Silvia asked if Biden would use executive action to protect undocumented immigrants from deportation on his first day in office. Biden bluntly said no and went on to defend Obama’s record on immigration. As a longtime activist, a 2008 volunteer for the Obama campaign, and a formerly undocumented immigrant myself, I pushed back and reminded him that millions of families were separated while he was vice president.

That’s when Biden interrupted me and said: “You should vote for Trump.”

I have been fighting for immigrant rights for a long time and have encountered many politicians—Democrats and Republicans—that have dismissed the pain of my community. But I was still shocked to hear the 2020 Democratic front-runner tell me to my face to vote for Trump, simply because I pressed him on a question about basic dignity for immigrants.

Let me be clear: Another four years under Trump would be devastating for our community.
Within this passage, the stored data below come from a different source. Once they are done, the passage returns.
-- ==== Sys2Proof/Laws/State.lean ====
section
/-!
SUPPORT. What each named change of State leaves alone: one lemma per field per change. Beside them, what the accessor of a
table reads after a change of one index.
-/
namespace Sys2Proof.Machine

/-! ## putReq -/

@[simp] theorem State.putReq_ident (s : State) (rid : Nat) (r : Req) : (s.putReq rid r).ident = s.ident := rfl
@[simp] theorem State.putReq_engine (s : State) (rid : Nat) (r : Req) : (s.putReq rid r).engine = s.engine := rfl
@[simp] theorem State.putReq_order (s : State) (rid : Nat) (r : Req) : (s.putReq rid r).order = s.order := rfl
@[simp] theorem State.putReq_spread (s : State) (rid : Nat) (r : Req) : (s.putReq rid r).spread = s.spread := rfl
@[simp] theorem State.putReq_lanes (s : State) (rid : Nat) (r : Req) : (s.putReq rid r).lanes = s.lanes := rfl
@[simp] theorem State.putReq_keys (s : State) (rid : Nat) (r : Req) : (s.putReq rid r).keys = s.keys := rfl
@[simp] theorem State.putReq_dir (s : State) (rid : Nat) (r : Req) : (s.putReq rid r).dir = s.dir := rfl
@[simp] theorem State.putReq_tango (s : State) (rid : Nat) (r : Req) : (s.putReq rid r).tango = s.tango := rfl
@[simp] theorem State.putReq_digest (s : State) (rid : Nat) (r : Req) : (s.putReq rid r).digest = s.digest := rfl
@[simp] theorem State.putReq_pke (s : State) (rid : Nat) (r : Req) : (s.putReq rid r).pke = s.pke := rfl
@[simp] theorem State.putReq_rng (s : State) (rid : Nat) (r : Req) : (s.putReq rid r).rng = s.rng := rfl
@[simp] theorem State.putReq_fifos (s : State) (rid : Nat) (r : Req) : (s.putReq rid r).fifos = s.fifos := rfl
@[simp] theorem State.putReq_slices (s : State) (rid : Nat) (r : Req) : (s.putReq rid r).slices = s.slices := rfl
@[simp] theorem State.putReq_access (s : State) (rid : Nat) (r : Req) : (s.putReq rid r).access = s.access := rfl
@[simp] theorem State.putReq_port (s : State) (rid : Nat) (r : Req) : (s.putReq rid r).port = s.port := rfl
@[simp] theorem State.putReq_memory (s : State) (rid : Nat) (r : Req) : (s.putReq rid r).memory = s.memory := rfl
@[simp] theorem State.putReq_lc (s : State) (rid : Nat) (r : Req) : (s.putReq rid r).lc = s.lc := rfl
@[simp] theorem State.putReq_start (s : State) (rid : Nat) (r : Req) : (s.putReq rid r).start = s.start := rfl
@[simp] theorem State.putReq_pins (s : State) (rid : Nat) (r : Req) : (s.putReq rid r).pins = s.pins := rfl
@[simp] theorem State.putReq_link (s : State) (rid : Nat) (r : Req) : (s.putReq rid r).link = s.link := rfl
@[simp] theorem State.putReq_dict (s : State) (rid : Nat) (r : Req) : (s.putReq rid r).dict = s.dict := rfl
@[simp] theorem State.putReq_events (s : State) (rid : Nat) (r : Req) : (s.putReq rid r).events = s.events := rfl
@[simp] theorem State.putReq_now (s : State) (rid : Nat) (r : Req) : (s.putReq rid r).now = s.now := rfl
@[simp] theorem State.putReq_pending (s : State) (rid : Nat) (r : Req) : (s.putReq rid r).pending = s.pending := rfl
That’s why Biden’s callous answer—if you don’t like what I have to offer, you might as well vote for Trump—is so disturbing. When Biden first walked out on stage in Greenwood that night, he said he wouldn’t take South Carolina’s vote for granted—he wanted to “earn their support.” But maybe the same does not apply to the immigrant community.

Biden was elected to the White House for the first time in 2008 following a historic wave of immigrant protests. In a post 9/11 political landscape that was already hostile to immigrants, the passage of an extremely anti-immigrant bill in the House of Representatives triggered massive strikes and boycotts across the country. The “mega marches” of 2006, at the time the largest protests ever in US history, demonstrated the economic and protest power of the undocumented community—and the potential for a new voting bloc in naturalized and first generation citizens.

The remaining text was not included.